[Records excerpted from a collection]
============

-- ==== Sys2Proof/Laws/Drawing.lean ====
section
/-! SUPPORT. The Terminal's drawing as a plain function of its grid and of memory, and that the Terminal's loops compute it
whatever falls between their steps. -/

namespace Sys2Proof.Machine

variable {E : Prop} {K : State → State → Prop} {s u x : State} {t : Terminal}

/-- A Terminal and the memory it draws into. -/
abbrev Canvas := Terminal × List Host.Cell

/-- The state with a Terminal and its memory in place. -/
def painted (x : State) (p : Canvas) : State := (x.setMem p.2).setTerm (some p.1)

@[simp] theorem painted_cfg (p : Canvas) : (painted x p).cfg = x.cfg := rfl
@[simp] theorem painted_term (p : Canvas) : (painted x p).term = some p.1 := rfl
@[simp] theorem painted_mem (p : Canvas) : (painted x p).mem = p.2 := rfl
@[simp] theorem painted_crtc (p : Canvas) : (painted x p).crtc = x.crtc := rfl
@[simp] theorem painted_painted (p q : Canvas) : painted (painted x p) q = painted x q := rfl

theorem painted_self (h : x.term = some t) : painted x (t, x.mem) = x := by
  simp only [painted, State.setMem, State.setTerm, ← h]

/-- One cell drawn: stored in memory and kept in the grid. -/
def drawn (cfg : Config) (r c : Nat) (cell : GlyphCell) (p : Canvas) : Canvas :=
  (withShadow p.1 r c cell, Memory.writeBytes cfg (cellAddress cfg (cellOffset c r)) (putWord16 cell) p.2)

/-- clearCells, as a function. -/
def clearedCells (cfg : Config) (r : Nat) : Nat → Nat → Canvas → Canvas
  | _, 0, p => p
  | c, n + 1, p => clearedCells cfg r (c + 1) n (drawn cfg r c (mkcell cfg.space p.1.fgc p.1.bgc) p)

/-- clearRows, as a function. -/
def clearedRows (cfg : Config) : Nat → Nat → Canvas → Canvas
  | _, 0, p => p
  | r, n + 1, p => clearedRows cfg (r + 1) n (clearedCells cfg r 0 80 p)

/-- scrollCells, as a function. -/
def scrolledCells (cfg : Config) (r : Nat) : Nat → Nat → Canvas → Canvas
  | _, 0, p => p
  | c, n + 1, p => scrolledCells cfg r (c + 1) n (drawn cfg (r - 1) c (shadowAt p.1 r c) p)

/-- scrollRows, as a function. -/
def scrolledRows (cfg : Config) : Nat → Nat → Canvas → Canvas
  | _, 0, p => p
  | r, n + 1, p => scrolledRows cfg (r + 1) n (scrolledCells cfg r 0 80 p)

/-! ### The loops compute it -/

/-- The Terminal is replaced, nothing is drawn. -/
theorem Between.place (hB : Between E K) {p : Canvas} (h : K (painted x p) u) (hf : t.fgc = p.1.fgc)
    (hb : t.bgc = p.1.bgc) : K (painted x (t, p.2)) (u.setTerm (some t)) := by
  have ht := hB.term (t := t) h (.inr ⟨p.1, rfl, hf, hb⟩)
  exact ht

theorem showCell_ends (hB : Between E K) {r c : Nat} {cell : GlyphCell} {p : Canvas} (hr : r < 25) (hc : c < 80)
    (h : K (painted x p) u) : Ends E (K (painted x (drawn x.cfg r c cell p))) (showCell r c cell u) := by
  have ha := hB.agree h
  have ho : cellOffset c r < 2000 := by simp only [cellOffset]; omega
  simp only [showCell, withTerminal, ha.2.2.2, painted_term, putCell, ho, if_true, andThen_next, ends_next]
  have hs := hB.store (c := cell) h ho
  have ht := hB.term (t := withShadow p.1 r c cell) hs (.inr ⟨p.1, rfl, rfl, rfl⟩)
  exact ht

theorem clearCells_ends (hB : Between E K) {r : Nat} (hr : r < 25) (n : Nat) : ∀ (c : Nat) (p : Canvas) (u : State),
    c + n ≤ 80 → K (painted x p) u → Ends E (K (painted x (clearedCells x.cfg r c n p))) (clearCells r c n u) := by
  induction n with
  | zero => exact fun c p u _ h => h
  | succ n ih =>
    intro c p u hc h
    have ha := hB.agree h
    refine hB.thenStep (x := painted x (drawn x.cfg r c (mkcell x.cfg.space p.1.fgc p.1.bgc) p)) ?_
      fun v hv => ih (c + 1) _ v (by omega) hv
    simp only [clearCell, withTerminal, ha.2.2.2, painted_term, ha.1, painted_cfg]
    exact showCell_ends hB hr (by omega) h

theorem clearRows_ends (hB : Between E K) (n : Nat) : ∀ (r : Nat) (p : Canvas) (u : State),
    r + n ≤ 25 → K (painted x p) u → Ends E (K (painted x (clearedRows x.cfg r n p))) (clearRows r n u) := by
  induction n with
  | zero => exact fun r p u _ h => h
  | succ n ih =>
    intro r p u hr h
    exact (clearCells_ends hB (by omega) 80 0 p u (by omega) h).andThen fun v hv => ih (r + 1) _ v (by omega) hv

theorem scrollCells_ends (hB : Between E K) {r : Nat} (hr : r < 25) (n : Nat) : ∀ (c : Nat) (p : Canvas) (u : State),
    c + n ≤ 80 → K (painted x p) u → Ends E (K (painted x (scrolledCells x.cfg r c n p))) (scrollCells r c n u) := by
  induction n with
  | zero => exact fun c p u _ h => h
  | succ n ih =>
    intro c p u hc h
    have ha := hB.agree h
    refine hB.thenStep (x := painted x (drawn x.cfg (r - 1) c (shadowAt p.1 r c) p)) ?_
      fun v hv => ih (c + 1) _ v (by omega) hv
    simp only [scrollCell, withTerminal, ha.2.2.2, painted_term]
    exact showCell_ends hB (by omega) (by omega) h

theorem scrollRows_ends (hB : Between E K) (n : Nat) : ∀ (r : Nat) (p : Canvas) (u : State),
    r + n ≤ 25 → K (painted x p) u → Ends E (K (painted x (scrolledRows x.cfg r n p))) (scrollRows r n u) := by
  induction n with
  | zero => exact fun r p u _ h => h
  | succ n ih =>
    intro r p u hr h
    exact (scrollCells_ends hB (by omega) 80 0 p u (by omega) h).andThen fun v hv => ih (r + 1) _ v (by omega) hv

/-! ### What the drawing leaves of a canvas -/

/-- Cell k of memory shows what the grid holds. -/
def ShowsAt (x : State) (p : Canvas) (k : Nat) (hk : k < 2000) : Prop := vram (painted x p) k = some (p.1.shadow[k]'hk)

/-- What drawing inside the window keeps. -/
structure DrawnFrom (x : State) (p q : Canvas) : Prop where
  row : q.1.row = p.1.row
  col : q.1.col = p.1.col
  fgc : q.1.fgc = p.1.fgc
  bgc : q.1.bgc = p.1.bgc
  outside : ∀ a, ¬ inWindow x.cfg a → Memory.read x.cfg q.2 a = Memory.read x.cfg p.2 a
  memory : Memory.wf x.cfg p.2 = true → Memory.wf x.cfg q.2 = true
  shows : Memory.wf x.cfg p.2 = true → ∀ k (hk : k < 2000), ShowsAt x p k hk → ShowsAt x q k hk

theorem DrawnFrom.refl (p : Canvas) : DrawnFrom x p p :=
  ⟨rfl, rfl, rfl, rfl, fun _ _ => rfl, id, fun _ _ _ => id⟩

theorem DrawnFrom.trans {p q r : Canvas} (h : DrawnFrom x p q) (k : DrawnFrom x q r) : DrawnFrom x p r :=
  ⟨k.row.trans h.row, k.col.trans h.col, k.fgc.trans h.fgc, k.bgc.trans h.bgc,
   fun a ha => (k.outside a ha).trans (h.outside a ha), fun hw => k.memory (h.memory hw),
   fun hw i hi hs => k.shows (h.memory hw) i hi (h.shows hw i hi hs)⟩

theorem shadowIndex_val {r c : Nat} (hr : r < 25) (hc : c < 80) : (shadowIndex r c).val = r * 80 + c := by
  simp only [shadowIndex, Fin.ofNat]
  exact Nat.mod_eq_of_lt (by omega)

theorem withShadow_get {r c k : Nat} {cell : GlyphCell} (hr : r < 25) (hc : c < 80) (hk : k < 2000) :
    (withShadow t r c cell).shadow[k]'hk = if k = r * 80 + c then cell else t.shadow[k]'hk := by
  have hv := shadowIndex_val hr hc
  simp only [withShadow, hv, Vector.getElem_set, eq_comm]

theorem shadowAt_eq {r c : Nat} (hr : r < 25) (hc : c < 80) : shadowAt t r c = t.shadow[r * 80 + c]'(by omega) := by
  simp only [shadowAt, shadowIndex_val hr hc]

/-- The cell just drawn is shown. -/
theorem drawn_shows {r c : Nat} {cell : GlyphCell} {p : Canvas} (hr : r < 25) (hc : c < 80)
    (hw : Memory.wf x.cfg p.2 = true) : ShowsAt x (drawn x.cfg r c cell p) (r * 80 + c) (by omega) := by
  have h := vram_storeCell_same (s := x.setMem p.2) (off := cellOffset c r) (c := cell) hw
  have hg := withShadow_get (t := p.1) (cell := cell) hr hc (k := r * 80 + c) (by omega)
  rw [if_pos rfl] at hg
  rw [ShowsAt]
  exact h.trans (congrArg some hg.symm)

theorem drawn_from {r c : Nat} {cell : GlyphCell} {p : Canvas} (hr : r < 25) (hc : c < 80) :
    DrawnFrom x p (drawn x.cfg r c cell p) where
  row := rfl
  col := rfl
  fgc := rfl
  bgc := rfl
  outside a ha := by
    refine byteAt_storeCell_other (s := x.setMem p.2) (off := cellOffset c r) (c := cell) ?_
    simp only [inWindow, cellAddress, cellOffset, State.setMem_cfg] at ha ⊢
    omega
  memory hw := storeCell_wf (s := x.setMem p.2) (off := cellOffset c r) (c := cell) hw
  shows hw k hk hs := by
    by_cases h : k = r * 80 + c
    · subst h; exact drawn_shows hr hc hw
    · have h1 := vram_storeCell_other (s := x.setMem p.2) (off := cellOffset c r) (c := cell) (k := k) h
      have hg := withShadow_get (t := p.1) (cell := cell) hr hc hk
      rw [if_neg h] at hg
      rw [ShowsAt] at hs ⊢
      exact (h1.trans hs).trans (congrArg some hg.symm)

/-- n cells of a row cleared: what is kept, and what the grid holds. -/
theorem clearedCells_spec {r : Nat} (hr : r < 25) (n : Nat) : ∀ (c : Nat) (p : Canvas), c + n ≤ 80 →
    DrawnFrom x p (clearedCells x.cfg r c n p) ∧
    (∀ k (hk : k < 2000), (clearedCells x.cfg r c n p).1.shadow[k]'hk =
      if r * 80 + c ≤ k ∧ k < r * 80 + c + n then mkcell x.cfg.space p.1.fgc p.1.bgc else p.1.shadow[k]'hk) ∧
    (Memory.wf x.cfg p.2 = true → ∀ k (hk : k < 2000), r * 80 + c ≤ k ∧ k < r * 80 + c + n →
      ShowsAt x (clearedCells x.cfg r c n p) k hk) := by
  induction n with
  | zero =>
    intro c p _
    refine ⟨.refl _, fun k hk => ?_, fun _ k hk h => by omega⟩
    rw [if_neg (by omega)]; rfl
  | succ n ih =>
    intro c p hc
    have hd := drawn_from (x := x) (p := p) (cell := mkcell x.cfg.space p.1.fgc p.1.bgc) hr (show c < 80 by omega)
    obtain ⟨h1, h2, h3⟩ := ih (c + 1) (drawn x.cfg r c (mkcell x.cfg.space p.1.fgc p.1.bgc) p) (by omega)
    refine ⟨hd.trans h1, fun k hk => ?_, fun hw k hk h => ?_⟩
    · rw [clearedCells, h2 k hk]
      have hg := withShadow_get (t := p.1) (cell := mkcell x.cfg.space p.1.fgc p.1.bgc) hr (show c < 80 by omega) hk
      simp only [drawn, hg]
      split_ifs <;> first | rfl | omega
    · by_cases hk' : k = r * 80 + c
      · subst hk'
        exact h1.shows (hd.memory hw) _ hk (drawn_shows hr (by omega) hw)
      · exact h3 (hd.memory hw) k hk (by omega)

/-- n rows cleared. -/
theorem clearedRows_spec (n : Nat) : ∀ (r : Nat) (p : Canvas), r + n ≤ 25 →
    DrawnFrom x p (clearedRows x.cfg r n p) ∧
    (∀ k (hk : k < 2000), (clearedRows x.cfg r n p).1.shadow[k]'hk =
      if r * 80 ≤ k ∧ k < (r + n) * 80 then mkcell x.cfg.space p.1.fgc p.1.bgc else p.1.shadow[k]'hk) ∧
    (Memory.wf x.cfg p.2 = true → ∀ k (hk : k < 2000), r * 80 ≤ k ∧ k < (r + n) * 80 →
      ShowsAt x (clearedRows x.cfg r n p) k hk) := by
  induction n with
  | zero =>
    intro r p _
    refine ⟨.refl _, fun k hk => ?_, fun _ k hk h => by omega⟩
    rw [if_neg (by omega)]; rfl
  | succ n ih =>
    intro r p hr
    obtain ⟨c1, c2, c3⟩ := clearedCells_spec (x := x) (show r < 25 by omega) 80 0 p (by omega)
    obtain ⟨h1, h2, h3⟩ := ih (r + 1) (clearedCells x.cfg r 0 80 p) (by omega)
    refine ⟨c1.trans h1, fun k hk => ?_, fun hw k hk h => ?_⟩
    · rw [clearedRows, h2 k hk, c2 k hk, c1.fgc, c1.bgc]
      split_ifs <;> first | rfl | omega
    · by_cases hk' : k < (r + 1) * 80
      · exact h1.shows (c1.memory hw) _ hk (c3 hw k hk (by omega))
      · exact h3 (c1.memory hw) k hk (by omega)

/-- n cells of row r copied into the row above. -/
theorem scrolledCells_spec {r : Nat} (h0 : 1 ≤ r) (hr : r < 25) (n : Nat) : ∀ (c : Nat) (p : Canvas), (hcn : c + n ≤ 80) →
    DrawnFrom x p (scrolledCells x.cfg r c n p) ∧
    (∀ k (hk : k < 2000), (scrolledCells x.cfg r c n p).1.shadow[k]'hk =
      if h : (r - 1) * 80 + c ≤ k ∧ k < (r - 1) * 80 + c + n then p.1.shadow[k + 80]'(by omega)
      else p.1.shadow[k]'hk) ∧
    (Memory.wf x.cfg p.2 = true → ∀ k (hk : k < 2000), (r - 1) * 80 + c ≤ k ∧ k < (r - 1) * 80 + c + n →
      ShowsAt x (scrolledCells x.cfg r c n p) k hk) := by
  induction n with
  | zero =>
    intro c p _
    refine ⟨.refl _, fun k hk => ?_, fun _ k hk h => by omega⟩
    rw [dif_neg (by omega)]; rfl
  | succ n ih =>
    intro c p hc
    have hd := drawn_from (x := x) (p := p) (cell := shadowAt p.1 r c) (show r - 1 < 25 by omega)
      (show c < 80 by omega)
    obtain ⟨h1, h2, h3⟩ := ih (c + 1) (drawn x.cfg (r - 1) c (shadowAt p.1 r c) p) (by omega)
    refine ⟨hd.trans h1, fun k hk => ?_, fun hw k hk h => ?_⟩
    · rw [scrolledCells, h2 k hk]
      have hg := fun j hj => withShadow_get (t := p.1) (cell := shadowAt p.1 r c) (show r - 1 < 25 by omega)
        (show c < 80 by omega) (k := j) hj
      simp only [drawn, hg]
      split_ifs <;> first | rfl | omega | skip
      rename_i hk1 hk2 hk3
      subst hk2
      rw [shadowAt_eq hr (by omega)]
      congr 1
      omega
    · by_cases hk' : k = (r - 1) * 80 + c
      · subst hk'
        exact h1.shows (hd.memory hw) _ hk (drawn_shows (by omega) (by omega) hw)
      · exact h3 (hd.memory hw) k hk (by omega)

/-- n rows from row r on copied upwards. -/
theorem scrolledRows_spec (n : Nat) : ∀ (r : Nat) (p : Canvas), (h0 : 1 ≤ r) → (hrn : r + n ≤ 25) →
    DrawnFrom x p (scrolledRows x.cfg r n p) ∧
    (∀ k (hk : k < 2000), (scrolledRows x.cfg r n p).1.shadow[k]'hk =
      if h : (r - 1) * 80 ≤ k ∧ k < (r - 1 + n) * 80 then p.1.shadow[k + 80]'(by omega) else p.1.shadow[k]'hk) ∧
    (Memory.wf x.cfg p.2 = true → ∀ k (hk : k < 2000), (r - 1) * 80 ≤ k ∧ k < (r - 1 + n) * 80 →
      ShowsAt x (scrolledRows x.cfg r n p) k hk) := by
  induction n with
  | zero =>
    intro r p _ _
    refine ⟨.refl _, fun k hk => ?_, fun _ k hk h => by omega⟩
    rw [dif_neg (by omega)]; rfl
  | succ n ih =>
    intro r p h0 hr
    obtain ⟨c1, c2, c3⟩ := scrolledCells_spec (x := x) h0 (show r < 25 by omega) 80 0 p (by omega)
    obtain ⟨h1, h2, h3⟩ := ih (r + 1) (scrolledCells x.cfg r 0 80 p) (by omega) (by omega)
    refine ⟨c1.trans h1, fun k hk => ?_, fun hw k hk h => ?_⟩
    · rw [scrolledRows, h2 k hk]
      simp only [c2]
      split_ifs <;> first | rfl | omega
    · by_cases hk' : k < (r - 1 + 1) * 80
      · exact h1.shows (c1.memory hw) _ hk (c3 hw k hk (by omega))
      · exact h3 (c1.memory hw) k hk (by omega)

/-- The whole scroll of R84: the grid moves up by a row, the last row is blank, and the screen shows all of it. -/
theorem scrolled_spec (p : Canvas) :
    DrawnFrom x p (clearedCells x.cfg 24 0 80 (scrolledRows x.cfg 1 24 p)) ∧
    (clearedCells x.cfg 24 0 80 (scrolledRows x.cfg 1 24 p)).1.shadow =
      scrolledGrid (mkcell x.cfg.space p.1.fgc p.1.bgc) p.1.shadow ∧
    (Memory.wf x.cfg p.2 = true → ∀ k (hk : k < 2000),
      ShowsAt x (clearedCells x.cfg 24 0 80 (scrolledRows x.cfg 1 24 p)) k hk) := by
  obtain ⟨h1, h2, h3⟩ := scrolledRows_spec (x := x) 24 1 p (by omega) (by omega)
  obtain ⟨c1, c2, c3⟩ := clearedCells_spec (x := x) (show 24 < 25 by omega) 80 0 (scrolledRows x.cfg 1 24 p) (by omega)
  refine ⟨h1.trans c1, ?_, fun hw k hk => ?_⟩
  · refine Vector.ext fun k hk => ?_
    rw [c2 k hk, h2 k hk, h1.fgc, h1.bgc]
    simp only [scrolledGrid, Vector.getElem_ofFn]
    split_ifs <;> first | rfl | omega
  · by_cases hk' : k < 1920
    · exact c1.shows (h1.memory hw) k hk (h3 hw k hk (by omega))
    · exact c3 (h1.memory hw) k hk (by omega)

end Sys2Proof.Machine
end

============

**Directions:** Among the lines of these entries, find those that contain "holds". Give their number and nothing else.

**Result of the exercise:** 2